Predictive analytics tool for readmissions boasts record results

82 percent accuracy
By Erin McCann
11:10 AM

Researchers at University of Washington Tacoma have developed a machine-learning predictive analytics tool that forecasts with 82 percent accuracy the probability a patient will be readmitted within 30 days.

UW Tacoma's Center for Data Science was charged with the task of taking a closer look at heart failure readmissions data for the five-hospital MultiCare Health System. They needed an algorithm, a tool that would sort through the mountains of clinical EHR data and predict which patients were most at risk for 30-day readmissions, according to UW Tacoma news report.

[See also: A beginners guide to data analytics.]

The team was able to tap Microsoft's Azure cloud platform that helped the team "quickly scale to run multiple experiments simultaneously," explained David Hazel, managing director of UW Tacoma's Center for Data Science, in a news statement.

Now having the data at their fingertips, the team needed to come up with a set of measures that are integral in heart failure diagnosis, which finally led to the development of the Risk-O-Meter predictive analytics tool. The tool, contrary to standard predictive tools, which typically have accuracy rates around 60 percent, has an 82 percent accuracy in forecasting 30-day readmissions.

[See also: Data analytics top concern, but industry stumped about where to start.]

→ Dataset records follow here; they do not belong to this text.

-- ==== Sys2Proof/Machine/Task.lean ====
section
/-! DEFINITION. Task records (R207, R322 to R324), their acceptance (R325 to R327), conditions (R326) and continuations
(R202, R337). -/

namespace Sys2Proof.Machine

/-! ### The record (R322, R324) -/

/-- The declarations of a record, one pair of doublewords each; none when one breaks R324. -/
def parseIns (spg : Nat) : List (Word × Word) → Option (List Input)
  | [] => some []
  | (a, b) :: rest =>
    let spad := bitsOf a 31 16
    let len := bitsOf a 63 32
    if bitsOf a 7 4 ≠ 0 then none
    else match bitsOf a 3 0 with
      | 0 => if a = 0 ∧ b = 0 then (parseIns spg rest).map (fun l => .none :: l) else none
      | 1 => if a = 1 ∧ b.toNat % 8 = 0 then (parseIns spg rest).map (fun l => .flag b :: l) else none
      | 2 => if a = 2 ∧ b.toNat % 16 = 0 then (parseIns spg rest).map (fun l => .barrier b :: l) else none
      | 3 =>
        if len = 0 ∨ 49152 < len then none
        else if bitOf a 8 then
          match rest with
          | (c, d) :: rest =>
            if c = 0 ∧ bitsOf a 15 14 ≠ 3 ∧ 32 * spad < spg * 65536 then
              (parseIns spg rest).map (fun l =>
                .stageCv spad len b d (BitVec.ofNat 5 (bitsOf a 13 9)) (BitVec.ofNat 2 (bitsOf a 15 14)) :: .none :: l)
            else none
          | [] => none
        else if bitsOf a 15 9 = 0 ∧ 32 * (spad + len) ≤ spg * 65536 then
          (parseIns spg rest).map (fun l => .stage spad len b :: l)
        else none
      | _ => none

/-- Reserved bits of the first doublewords of a record: doubleword, high and low bit. -/
def recordReserved : List (Nat × Nat × Nat) :=
  [(0, 63, 57), (1, 63, 57), (2, 3, 3), (2, 63, 11), (3, 7, 5), (3, 15, 12), (3, 63, 24), (4, 14, 10), (4, 63, 16), (5, 0, 0)]

/-- Parse the 32 doublewords of a record; none in the cases of R207 and R323 that its own words show. -/
def parseTask (dws : List Word) : Option TaskRec :=
  let dw (i : Nat) : Word := dws.getD i 0
  let cmask := dw 5
  let spg := bitsOf (dw 3) 4 0
  let named := (List.range 63).filter (fun i => bitOf cmask (i + 1))
  let ins := if cmask = 0 then parseIns spg ((List.range 10).map (fun n => (dw (12 + 2 * n), dw (13 + 2 * n)))) else some []
  let xs := if cmask = 0 then (List.range 4).map (fun i => (i + 1, dw (8 + i)))
    else (List.range named.length).map (fun j => (named.getD j 0 + 1, dw (12 + j)))
  if recordReserved.any (fun r => decide (bitsOf (dw r.1) r.2.1 r.2.2 ≠ 0)) ∨ bitsOf (dw 2) 9 8 = 3 ∨ 24 < spg ∨
      (dw 0).toNat % 16 ≠ 0 ∨ (dw 1).toNat % 32 ≠ 0 ∨ 64 < bitsOf (dw 3) 23 16 ∨ 20 < named.length then none
  else ins.map (fun l =>
    { code := dw 0, stb := dw 1, prio := bitsOf (dw 2) 2 0, queue := bitsOf (dw 2) 7 4, mode := bitsOf (dw 2) 9 8,
      waitcap := bitOf (dw 2) 10, spg := spg, accmask := BitVec.ofNat 4 (bitsOf (dw 3) 11 8), power := bitsOf (dw 3) 23 16,
      domain := BitVec.ofNat 10 (bitsOf (dw 4) 9 0), dv := bitOf (dw 4) 15, cmask := cmask, rings := dw 6, tdt := dw 7,
      xs := xs, ins := l })

/-- A stencil of the block names an MXE operation that uses a tile (R207). -/
def usesTile (sts : List (BitVec 256)) : Bool :=
  sts.any (fun st => fbits st 0 15 12 == 0 && decide (1 ≤ fbits st 0 11 8) && decide (fbits st 0 11 8 ≤ 5))

/-- The queue of a record is bound, and its domain exists and is open to the queue's address space (R323, R325). -/
def State.recordFits (s : State) (d : Nat) (t : TaskRec) : Bool :=
  match SMap.get none (s.die d).bind t.queue with
  | none => false
  | some sp => !t.dv || (match s.domain t.domain with
    | some v => v.asid == sp.asid
    | none => false)

/-- What a spawner in U mode may not ask for (R207). Log entry 46 (DESIGN CHOICE). -/
def spawnDenied (sp : Space) (own : Nat) (t : TaskRec) : Bool :=
  sp.priv == .u && (t.mode == 1 || t.mode == 2 || decide (own < t.prio))

/-! ### Capacity (R263, R265) -/

/-- The plates of a die that are bound (R11). -/
def State.platesOf (s : State) (d : Nat) : List Plate :=
  s.allPlates.filter (fun p => dieOfPlate p.id == d && p.bound.isSome)

/-- The point against which dispatches of a die are judged: the lower one from a downward step's first cycle (R264). -/
def State.judgePoint (s : State) (d : Nat) : Nat :=
  match (s.die d).step with
  | some p => min p.target (s.die d).point
  | none => (s.die d).point

/-- The largest SPCAP of a die's plates. -/
def State.maxSpcap (s : State) (d : Nat) : Nat :=
  (s.platesOf d).foldl (fun m p => max m (p.spcap (s.judgePoint d))) 0

/-- A task ends without ever becoming a context. -/
def State.failTask (s : State) (d : Nat) (status : BitVec 32) : State := s.journal d 3 2 status 0 0 []

/-! ### Conditions (R326) -/

/-- Translate an address for the scheduler: a walk that leaves nothing in a TLB; COH or carved memory alone will do. -/
def State.schedAddr (s : State) (sp : Space) (va : Word) : Option Nat :=
  let v := va.toNat
  if 2 ^ 57 ≤ v ∨ inWindow v = true then none
  else match s.walk v [48, 39, 30, 21, 16] (bitsOf sp.root 46 12 * 4096) with
    | .error _ => none
    | .ok (pte, size) =>
      let e : TlbEnt := { asid := sp.asid, va := v / size * size, size := size, pte := pte }
      match e.target v with
      | .error _ => none
      | .ok x => if x.typ = 0 ∨ isCarved x.pa = true then some x.pa else none

/-- A condition holds: 0 a doubleword is non-zero, 1 a byte barrier has DONE. -/
def State.condHolds (s : State) (c : Nat × Nat) : Bool :=
  if c.1 = 0 then !(s.memDw c.2 == 0) else bitOf (s.memDw (c.2 + 8)) 49

/-- The conditions of a record, or none when an address fails. -/
def State.conditions (s : State) (sp : Space) (ins : List Input) : Option (List (Nat × Nat)) :=
  ins.foldl (fun acc i => acc.bind (fun l => match i with
    | .flag a => (s.schedAddr sp a).map (fun pa => l ++ [(0, pa)])
    | .barrier a => (s.schedAddr sp a).map (fun pa => l ++ [(1, pa)])
    | _ => some l)) (some [])

/-! ### Acceptance (R325 to R327) -/

/-- A queue of a die is full: QUEUED and READY tasks count (R325). -/
def State.queueFull (s : State) (d q : Nat) : Bool := decide (256 ≤ (SMap.get [] (s.die d).queues q).length)

/-- Append a task to its queue; its ring table registers with the die's fabric engine (R308, R325). -/
def State.putTask (s : State) (d : Nat) (t : TaskRec) (addr : Word) (wait : List (Nat × Nat)) (near : Option Nat) : State :=
  let k : Task := { task := t, addr := addr, seq := s.jseq, st := if wait.isEmpty then .ready else .queued, wait := wait,
                    since := s.cycle, near := near }
  let sp := (SMap.get none (s.die d).bind t.queue).getD Space.blank
  s.mdie d (fun e => { e with
    queues := SMap.set [] e.queues t.queue (SMap.get [] e.queues t.queue ++ [k]),
    rings := if t.rings = 0 then e.rings else e.rings ++ [{ seq := k.seq, owner := .task d sp, table := t.rings }] })

/-- Accept a valid record: ACCEPT, then the queue, or its end when no plate can hold it or a condition's address fails. It
answers the ACCEPT entry's sequence number (R207, R265, R326, R327). -/
def State.acceptTask (s : State) (d : Nat) (t : TaskRec) (addr : Word) (source : Nat) (near : Option Nat) : State × Nat :=
  let seq := s.jseq
  let s := s.journal d 1 source 0 addr 0 []
  let sp := (SMap.get none (s.die d).bind t.queue).getD Space.blank
  if s.maxSpcap d < t.spg ∧ t.waitcap = false then (s.failTask d 0x80000002, seq)
  else match s.conditions sp t.ins with
    | none => (s.failTask d 0x80000104, seq)
    | some cs => (s.putTask d t addr (cs.filter (fun c => !(s.condHolds c))) near, seq)

/-! ### TASK_READY and CONTINUATION_ENQUEUE -/

/-- Some condition a queued task of die d waits for holds. -/
def State.readyDue (s : State) (d : Nat) : Bool :=
  (s.die d).queues.any (fun q => q.2.any (fun t => t.st == .queued && t.wait.any s.condHolds))

/-- Conditions that hold are met; a task with none left is READY (R326). -/
def State.meetConditions (s : State) (t : Task) : Task :=
  if t.st = .queued then
    let w := t.wait.filter (fun c => !(s.condHolds c))
    if w.isEmpty then { t with wait := [], st := .ready, since := s.cycle } else { t with wait := w }
  else t

/-- TASK_READY (R326). -/
def execTaskReady (die : BitVec 2) (s : State) : Out :=
  .next (s.mdie die.toNat (fun e => { e with queues := e.queues.map (fun q => (q.1, q.2.map s.meetConditions)) }))

/-- The first continuation whose event holds and whose queue has room (R202). -/
def State.continDue (s : State) : Option Contin :=
  s.contins.find? (fun c => s.condHolds (c.kind, c.addr) && !(s.queueFull c.die c.task.queue))

/-- CONTINUATION_ENQUEUE: the record of a continuation is enqueued as a new task (R202, R337). -/
def execContinuationEnqueue (s : State) : Out :=
  .next (match s.continDue with
    | none => s
    | some c => (({ s with contins := s.contins.erase c }).acceptTask c.die c.task 0 2 none).1)

end Sys2Proof.Machine
end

Then, they went even further. So the clinicians now had access to the readmissions tool, but what about the patient. MultiCare and UW Tacoma researchers wanted to put the tool into the hands of the patient, so they could see what risk level they had for readmissions. The tool uses the patient's information and then compares it to the troves of data from other medical records. The patient then gets back a percentage that explains their readmission risk.

Having seen such success with the Risk-O-Meter, UW officials hope to ultimately commercialize the tool.

Behind the development of the tool, there's serious motivation beyond the clinical aspect. In 2011, the federal government estimated that 30-day Medicare readmissions for all causes cost a whopping $26 billion annually, with $17 billion being attributed to avoidable events.

For Washington state, specifically, Medicare readmissions rates ranged from 18 percent to 20 percent. The national average, according to CMS data, currently stands at 15.2 percent.

By the end of 2015, CMS will have levied readmission penalties of $945 million on U.S. hospitals over three years. CMS expects that 2015 alone will result in $428 million in penalties.